Umami
Umami

2024

New York Style Pizza Dough Campy 1

2 servings

servings

20 minutes

active time

26 minutes

total time

Ingredients

500 g bread flour

325 g water (85-95 degrees F) (Heating this amount of water in the microwave for 30 seconds typically results in 85-95F)

8-15* g sugar

9 g salt

2 g instant yeast

15 g olive oil

10 g diastatic malt (optional) (Aids in browning for use in home ovens)

Directions

Dough

Using a stand mixer fitted with dough hook attachment, mix together flour, sugar, salt, and oil. Add yeast to warm water and let sit for 5 minutes.

With the stand mixer on medium speed, pour water into dry ingredients and continue mixing until formed into a smooth ball, about 10 minutes. The dough should be slightly sticky, yet stretchy.
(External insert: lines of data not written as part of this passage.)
/-- The next state of any instruction but the joining of a domain and a module reset. -/
theorem exec_quiet (i : Instr) (s t : State) (h : exec i s = .next t) (h1 : ∀ o, i ≠ .domainJoin o)
    (h2 : i ≠ .moduleReset) : Quiet s t := by
  cases i
  case domainJoin o => exact absurd rfl (h1 o)
  case moduleReset => exact absurd rfl h2
  case acknowledgement m =>
    replace h : execAcknowledgement m s = .next t := h
    unfold execAcknowledgement  at h
    exact run_quiet h
  case afterRelease launch =>
    replace h : execAfterRelease launch s = .next t := h
    unfold execAfterRelease  at h
    exact run_quiet h
  case agentFailure agent =>
    replace h : execAgentFailure agent s = .next t := h
    unfold execAgentFailure  at h
    exact run_quiet h
  case agentRejoin agent =>
    replace h : execAgentRejoin agent s = .next t := h
    unfold execAgentRejoin  at h
    exact run_quiet h
  case allocDeadline m =>
    replace h : execAllocDeadline m s = .next t := h
    unfold execAllocDeadline  at h
    exact run_quiet h
  case allocGrant m =>
    replace h : execAllocGrant m s = .next t := h
    unfold execAllocGrant  at h
    exact run_quiet h
  case allocRequestArrival m =>
    replace h : execAllocRequestArrival m s = .next t := h
    unfold execAllocRequestArrival onReq at h
    exact run_quiet h
  case amsgArrival m =>
    replace h : execAmsgArrival m s = .next t := h
    unfold execAmsgArrival  at h
    exact run_quiet h
  case arm addr =>
    replace h : execArm addr s = .next t := h
    unfold execArm  at h
    exact run_quiet h
  case arrayGrant clus =>
    replace h : execArrayGrant clus s = .next t := h
    unfold execArrayGrant  at h
    exact run_quiet h
  case arrayRequestArrival m =>
    replace h : execArrayRequestArrival m s = .next t := h
    unfold execArrayRequestArrival onReq at h
    exact run_quiet h
  case atomicService m =>
    replace h : execAtomicService m s = .next t := h
    unfold execAtomicService  at h
    exact run_quiet h
  case atomxService m =>
    replace h : execAtomxService m s = .next t := h
    unfold execAtomxService  at h
    exact run_quiet h
  case attestation nonce =>
    replace h : execAttestation nonce s = .next t := h
    unfold execAttestation  at h
    exact run_quiet h
  case backInvalidate line =>
    replace h : execBackInvalidate line s = .next t := h
    unfold execBackInvalidate  at h
    exact run_quiet h
  case barrierArrival m =>
    replace h : execBarrierArrival m s = .next t := h
    unfold execBarrierArrival onReq at h
    exact run_quiet h
  case barrierGrant m =>
    replace h : execBarrierGrant m s = .next t := h
    unfold execBarrierGrant onReq at h
    exact run_quiet h
  case barrierWaitArrival m =>
    replace h : execBarrierWaitArrival m s = .next t := h
    unfold execBarrierWaitArrival  at h
    exact run_quiet h
  case beat core agent index =>
    replace h : execBeat core agent index s = .next t := h
    unfold execBeat  at h
    exact run_quiet h
  case blockAdmission clus =>
    replace h : execBlockAdmission clus s = .next t := h
    unfold execBlockAdmission  at h
    exact run_quiet h
  case bootStage o =>
    replace h : execBootStage o s = .next t := h
    unfold execBootStage  at h
    exact run_quiet h
  case bundleConsultation m =>
    replace h : execBundleConsultation m s = .next t := h
    unfold execBundleConsultation  at h
    exact run_quiet h
  case bundleOpenArrival m =>
    replace h : execBundleOpenArrival m s = .next t := h
    unfold execBundleOpenArrival onReq at h
    exact run_quiet h
  case bundleStoreArrival m =>
    replace h : execBundleStoreArrival m s = .next t := h
    unfold execBundleStoreArrival  at h
    exact run_quiet h
  case byteAddArrival m =>
    replace h : execByteAddArrival m s = .next t := h
    unfold execByteAddArrival onReq at h
    exact run_quiet h
  case clusterGating clus =>
    replace h : execClusterGating clus s = .next t := h
    unfold execClusterGating  at h
    exact run_quiet h
  case codeFetchArrival m =>
    replace h : execCodeFetchArrival m s = .next t := h
    unfold execCodeFetchArrival  at h
    exact run_quiet h
  case collectiveRequest o =>
    replace h : execCollectiveRequest o s = .next t := h
    unfold execCollectiveRequest  at h
    exact run_quiet h
  case commandAccept m =>
    replace h : execCommandAccept m s = .next t := h
    unfold execCommandAccept  at h
    exact run_quiet h
  case commandRetire clus =>
    replace h : execCommandRetire clus s = .next t := h
    unfold execCommandRetire  at h
    exact run_quiet h
  case commitPoint m =>
    replace h : execCommitPoint m s = .next t := h
    unfold execCommitPoint  at h
    exact run_quiet h
  case companionCheckArrival m =>
    replace h : execCompanionCheckArrival m s = .next t := h
    unfold execCompanionCheckArrival onReq at h
    exact run_quiet h
  case companionReport m =>
    replace h : execCompanionReport m s = .next t := h
    unfold execCompanionReport  at h
    exact run_quiet h
  case consultationAnswer m =>
    replace h : execConsultationAnswer m s = .next t := h
    unfold execConsultationAnswer  at h
    exact run_quiet h
  case containment core cause addr =>
    replace h : execContainment core cause addr s = .next t := h
    unfold execContainment  at h
    exact run_quiet h
  case context m =>
    replace h : execContext m s = .next t := h
    unfold execContext gateStep onReqR at h
    exact run_quiet h
  case doneArrival m =>
    replace h : execDoneArrival m s = .next t := h
    unfold execDoneArrival  at h
    exact run_quiet h
  case doom m =>
    replace h : execDoom m s = .next t := h
    unfold execDoom  at h
    exact run_quiet h
  case dozeExpiry tid =>
    replace h : execDozeExpiry tid s = .next t := h
    unfold execDozeExpiry  at h
    exact run_quiet h
  case engineAccept m =>
    replace h : execEngineAccept m s = .next t := h
    unfold execEngineAccept  at h
    exact run_quiet h
  case engineCompletion clus eng =>
    replace h : execEngineCompletion clus eng s = .next t := h
    unfold execEngineCompletion  at h
    exact run_quiet h
  case enginePiece clus eng =>
    replace h : execEnginePiece clus eng s = .next t := h
    unfold execEnginePiece engineStep at h
    exact run_quiet h
  case errorReply m =>
    replace h : execErrorReply m s = .next t := h
    unfold execErrorReply  at h
    exact run_quiet h
  case exact m =>
    replace h : execExact m s = .next t := h
    unfold execExact gateStep onReqR at h
    exact run_quiet h
  case exitNotice m =>
    replace h : execExitNotice m s = .next t := h
    unfold execExitNotice onReq at h
    exact run_quiet h
  case faultRecordWrite die =>
    replace h : execFaultRecordWrite die s = .next t := h
    unfold execFaultRecordWrite  at h
    exact run_quiet h
  case frontierReadArrival m =>
    replace h : execFrontierReadArrival m s = .next t := h
    unfold execFrontierReadArrival onReq at h
    exact run_quiet h
  case giveUp clus =>
    replace h : execGiveUp clus s = .next t := h
    unfold execGiveUp  at h
    exact run_quiet h
  case grant m =>
    replace h : execGrant m s = .next t := h
    unfold execGrant gateStep onReqR at h
    exact run_quiet h
  case guardCopyUpdate m =>
    replace h : execGuardCopyUpdate m s = .next t := h
    unfold execGuardCopyUpdate  at h
    exact run_quiet h
  case heat m =>
    replace h : execHeat m s = .next t := h
    unfold execHeat gateStep onReqR at h
    exact run_quiet h
  case hostAccess o =>
    replace h : execHostAccess o s = .next t := h
    unfold execHostAccess  at h
    exact run_quiet h
  case hostSnoop o =>
    replace h : execHostSnoop o s = .next t := h
    unfold execHostSnoop  at h
    exact run_quiet h
  case infoArrival m =>
    replace h : execInfoArrival m s = .next t := h
    unfold execInfoArrival onReq at h
    exact run_quiet h
  case join m =>
    replace h : execJoin m s = .next t := h
    unfold execJoin  at h
    exact run_quiet h
  case keepalive addr =>
    replace h : execKeepalive addr s = .next t := h
    unfold execKeepalive  at h
    exact run_quiet h
  case launchArrival m =>
    replace h : execLaunchArrival m s = .next t := h
    unfold execLaunchArrival  at h
    exact run_quiet h
  case leaseExpiry agent index =>
    replace h : execLeaseExpiry agent index s = .next t := h
    unfold execLeaseExpiry  at h
    exact run_quiet h
  case leaveGrant  =>
    replace h : execLeaveGrant  s = .next t := h
    unfold execLeaveGrant  at h
    exact run_quiet h
  case leaveRequest m =>
    replace h : execLeaveRequest m s = .next t := h
    unfold execLeaveRequest  at h
    exact run_quiet h
  case lifeInquiryArrival m =>
    replace h : execLifeInquiryArrival m s = .next t := h
    unfold execLifeInquiryArrival onReq at h
    exact run_quiet h
  case linkFailure module =>
    replace h : execLinkFailure module s = .next t := h
    unfold execLinkFailure  at h
    exact run_quiet h
  case loadDataArrival m =>
    replace h : execLoadDataArrival m s = .next t := h
    unfold execLoadDataArrival  at h
    exact run_quiet h
  case loadService m =>
    replace h : execLoadService m s = .next t := h
    unfold execLoadService  at h
    exact run_quiet h
  case lockDeadline m =>
    replace h : execLockDeadline m s = .next t := h
    unfold execLockDeadline  at h
    exact run_quiet h
  case lockInquiryArrival m =>
    replace h : execLockInquiryArrival m s = .next t := h
    unfold execLockInquiryArrival onReq at h
    exact run_quiet h
  case lockRequestArrival m =>
    replace h : execLockRequestArrival m s = .next t := h
    unfold execLockRequestArrival onReq at h
    exact run_quiet h
  case log m =>
    replace h : execLog m s = .next t := h
    unfold execLog gateStep onReqR at h
    exact run_quiet h
  case mcsDecision m =>
    replace h : execMcsDecision m s = .next t := h
    unfold execMcsDecision  at h
    exact run_quiet h
  case memberFailure module =>
    replace h : execMemberFailure module s = .next t := h
    unfold execMemberFailure  at h
    exact run_quiet h
  case moduleFailed module =>
    replace h : execModuleFailed module s = .next t := h
    unfold execModuleFailed  at h
    exact run_quiet h
  case pageResponse tag ok =>
    replace h : execPageResponse tag ok s = .next t := h
    unfold execPageResponse  at h
    exact run_quiet h
  case pathGrant m =>
    replace h : execPathGrant m s = .next t := h
    unfold execPathGrant onReq at h
    exact run_quiet h
  case pathWordArrival m =>
    replace h : execPathWordArrival m s = .next t := h
    unfold execPathWordArrival  at h
    exact run_quiet h
  case permissionLeaseRenewal line =>
    replace h : execPermissionLeaseRenewal line s = .next t := h
    unfold execPermissionLeaseRenewal  at h
    exact run_quiet h
  case pointQueryArrival m =>
    replace h : execPointQueryArrival m s = .next t := h
    unfold execPointQueryArrival onReq at h
    exact run_quiet h
  case preemptionStop tenant =>
    replace h : execPreemptionStop tenant s = .next t := h
    unfold execPreemptionStop  at h
    exact run_quiet h
  case priorityAging launch =>
    replace h : execPriorityAging launch s = .next t := h
    unfold execPriorityAging  at h
    exact run_quiet h
  case promiseMissed clus eng =>
    replace h : execPromiseMissed clus eng s = .next t := h
    unfold execPromiseMissed  at h
    exact run_quiet h
  case prq addr =>
    replace h : execPrq addr s = .next t := h
    unfold execPrq  at h
    exact run_quiet h
  case queueDeadlock core blk =>
    replace h : execQueueDeadlock core blk s = .next t := h
    unfold execQueueDeadlock  at h
    exact run_quiet h
  case readLeaseExpiry core line =>
    replace h : execReadLeaseExpiry core line s = .next t := h
    unfold execReadLeaseExpiry  at h
    exact run_quiet h
  case rectangleReturn n =>
    replace h : execRectangleReturn n s = .next t := h
    unfold execRectangleReturn  at h
    exact run_quiet h
  case refusalAcknowledgement m =>
    replace h : execRefusalAcknowledgement m s = .next t := h
    unfold execRefusalAcknowledgement  at h
    exact run_quiet h
  case renewalArrival m =>
    replace h : execRenewalArrival m s = .next t := h
    unfold execRenewalArrival onReq at h
    exact run_quiet h
  case replyArrival m =>
    replace h : execReplyArrival m s = .next t := h
    unfold execReplyArrival  at h
    exact run_quiet h
  case report m =>
    replace h : execReport m s = .next t := h
    unfold execReport  at h
    exact run_quiet h
  case resumption tenant =>
    replace h : execResumption tenant s = .next t := h
    unfold execResumption  at h
    exact run_quiet h
  case root m =>
    replace h : execRoot m s = .next t := h
    unfold execRoot gateStep onReqR at h
    exact run_quiet h
  case rootConsultation m =>
    replace h : execRootConsultation m s = .next t := h
    unfold execRootConsultation  at h
    exact run_quiet h
  case sealArrival m =>
    replace h : execSealArrival m s = .next t := h
    unfold execSealArrival onReq at h
    exact run_quiet h
  case sealNotice m =>
    replace h : execSealNotice m s = .next t := h
    unfold execSealNotice  at h
    exact run_quiet h
  case serviceContextCreation  =>
    replace h : execServiceContextCreation  s = .next t := h
    unfold execServiceContextCreation  at h
    exact run_quiet h
  case softError o =>
    replace h : execSoftError o s = .next t := h
    unfold execSoftError  at h
    exact run_quiet h
  case storeBufferDrain core =>
    replace h : execStoreBufferDrain core s = .next t := h
    unfold execStoreBufferDrain  at h
    exact run_quiet h
  case storePerform m =>
    replace h : execStorePerform m s = .next t := h
    unfold execStorePerform  at h
    exact run_quiet h
  case streamUnitLand clus eng =>
    replace h : execStreamUnitLand clus eng s = .next t := h
    unfold execStreamUnitLand engineStep at h
    exact run_quiet h
  case suspendMessage m =>
    replace h : execSuspendMessage m s = .next t := h
    unfold execSuspendMessage  at h
    exact run_quiet h
  case swapDecision blk =>
    replace h : execSwapDecision blk s = .next t := h
    unfold execSwapDecision  at h
    exact run_quiet h
  case swapSave blk =>
    replace h : execSwapSave blk s = .next t := h
    unfold execSwapSave  at h
    exact run_quiet h
  case tenant m =>
    replace h : execTenant m s = .next t := h
    unfold execTenant gateStep onReqR at h
    exact run_quiet h
  case tetherArrival m =>
    replace h : execTetherArrival m s = .next t := h
    unfold execTetherArrival onReq at h
    exact run_quiet h
  case time m =>
    replace h : execTime m s = .next t := h
    unfold execTime gateStep onReqR at h
    exact run_quiet h
  case timeSync module offset =>
    replace h : execTimeSync module offset s = .next t := h
    unfold execTimeSync  at h
    exact run_quiet h
  case wakeMessage m =>
    replace h : execWakeMessage m s = .next t := h
    unfold execWakeMessage onReq at h
    exact run_quiet h
  case walkEnd w =>
    replace h : execWalkEnd w s = .next t := h
    unfold execWalkEnd  at h
    exact run_quiet h
  case writeBackRequest line =>
    replace h : execWriteBackRequest line s = .next t := h
    unfold execWriteBackRequest  at h
    exact run_quiet h
  case writeLeaseLapse line =>
    replace h : execWriteLeaseLapse line s = .next t := h
    unfold execWriteLeaseLapse  at h
    exact run_quiet h
  all_goals exact run_quiet h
Place dough on counter and hand knead for 2 minutes, forming the dough into a ball. Flip the bowl (from the mixer) over the dough to cover it and let rest for 20 minutes. You will notice the gluten is stronger after this short rest.

Cold Ferment

Divide the dough into 2 balls; stretch and fold them a few times before forming into 2 taut dough balls. In a lightly oiled bowl or proofing container, place the dough balls seem-side down. Cover tightly with plastic wrap or lid and place in refrigerator overnight or up to 36 hours.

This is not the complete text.